# Denton and Sasquatch Show #96



## Sasquatch (Dec 12, 2014)

This week we discuss what the News isn't telling you, possible new info on Syrian chemical attacks, ACLU sticking its nose where it doesn't belong (as usual), China wants to restrict your internet and the NEW crime blotter.

Listen on podomatic and YouTube at the link below

Denton and Sasquatch Show #96 ? Denton and Sasquatch


----------



## Denton (Sep 18, 2012)

I love the outro!

I mentioned a celeb I met and from that Sas somehow found my favorite song by him!

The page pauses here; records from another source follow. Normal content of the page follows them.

-- ==== Sys2Proof/Machine/CompareBranch.lean ====
section
/-! DEFINITION. COMPARE and the three jumps (46_compare_branch.md). -/

namespace Sys2Proof.Machine

/-- COMPARE a b (46_compare_branch.md R140). -/
def execCompare (a b : RegByte) (s : State) : Outcome := finish s do
  let ra ← checkReg a
  let rb ← checkReg b
  pure ((s.setFl (aluCompare (s.reg ra) (s.reg rb))).advance 3)

/-- JUMP a (46_compare_branch.md R141): the target is the register's value. -/
def execJump (a : RegByte) (s : State) : Outcome := finish s do
  let r ← checkReg a
  pure (s.jumpTo (s.reg r))

/-- JUMP_IF_EQUAL a (46_compare_branch.md R142); the index is checked also when the jump is not taken. -/
def execJumpIfEqual (a : RegByte) (s : State) : Outcome := finish s do
  let r ← checkReg a
  pure (if flagE s.fl then s.jumpTo (s.reg r) else s.advance 2)

/-- JUMP_IF_NOT_EQUAL a (46_compare_branch.md R143): taken when `E` is clear. -/
def execJumpIfNotEqual (a : RegByte) (s : State) : Outcome := finish s do
  let r ← checkReg a
  pure (if flagE s.fl then s.advance 2 else s.jumpTo (s.reg r))

end Sys2Proof.Machine
end

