-- ==== Sys2Proof/Machine/System.lean ====
section
/-! DEFINITION. HALT and PRINT_REGISTER (41_system.md). -/

namespace Sys2Proof.Machine

/-- HALT (41_system.md R100). -/
def execHalt (s : State) : Outcome := .next { s.advance 1 with status := .halted }

/-- PRINT_REGISTER a (41_system.md R101). -/
def execPrintRegister (a : RegByte) (s : State) : Outcome := finish s do
  let r ← checkReg a
  pure ((s.emit (s.reg r)).advance 2)

end Sys2Proof.Machine
end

I didn't mention this song, I don't think.

Anyway, here it is:


----------



## sideKahr (Oct 15, 2014)

Crime Blotter! Sounds like a 1950's TV show starring Broderick Crawford. But it's good, I like it. 

And who the hell keeps their cheetos on the toilet lid?


----------



## Sasquatch (Dec 12, 2014)

sideKahr said:


> Crime Blotter! Sounds like a 1950's TV show starring Broderick Crawford. But it's good, I like it.
> 
> And who the hell keeps their cheetos on the toilet lid?


I thought that's where everyone kept them?

Sent from my SM-G950U using Tapatalk


----------



## Annie (Dec 5, 2015)

Great shows guys! And I know, don't you hate it when you come home and find a stranger in your bathtub eating your Cheetos? Ugh, that is the worst!


----------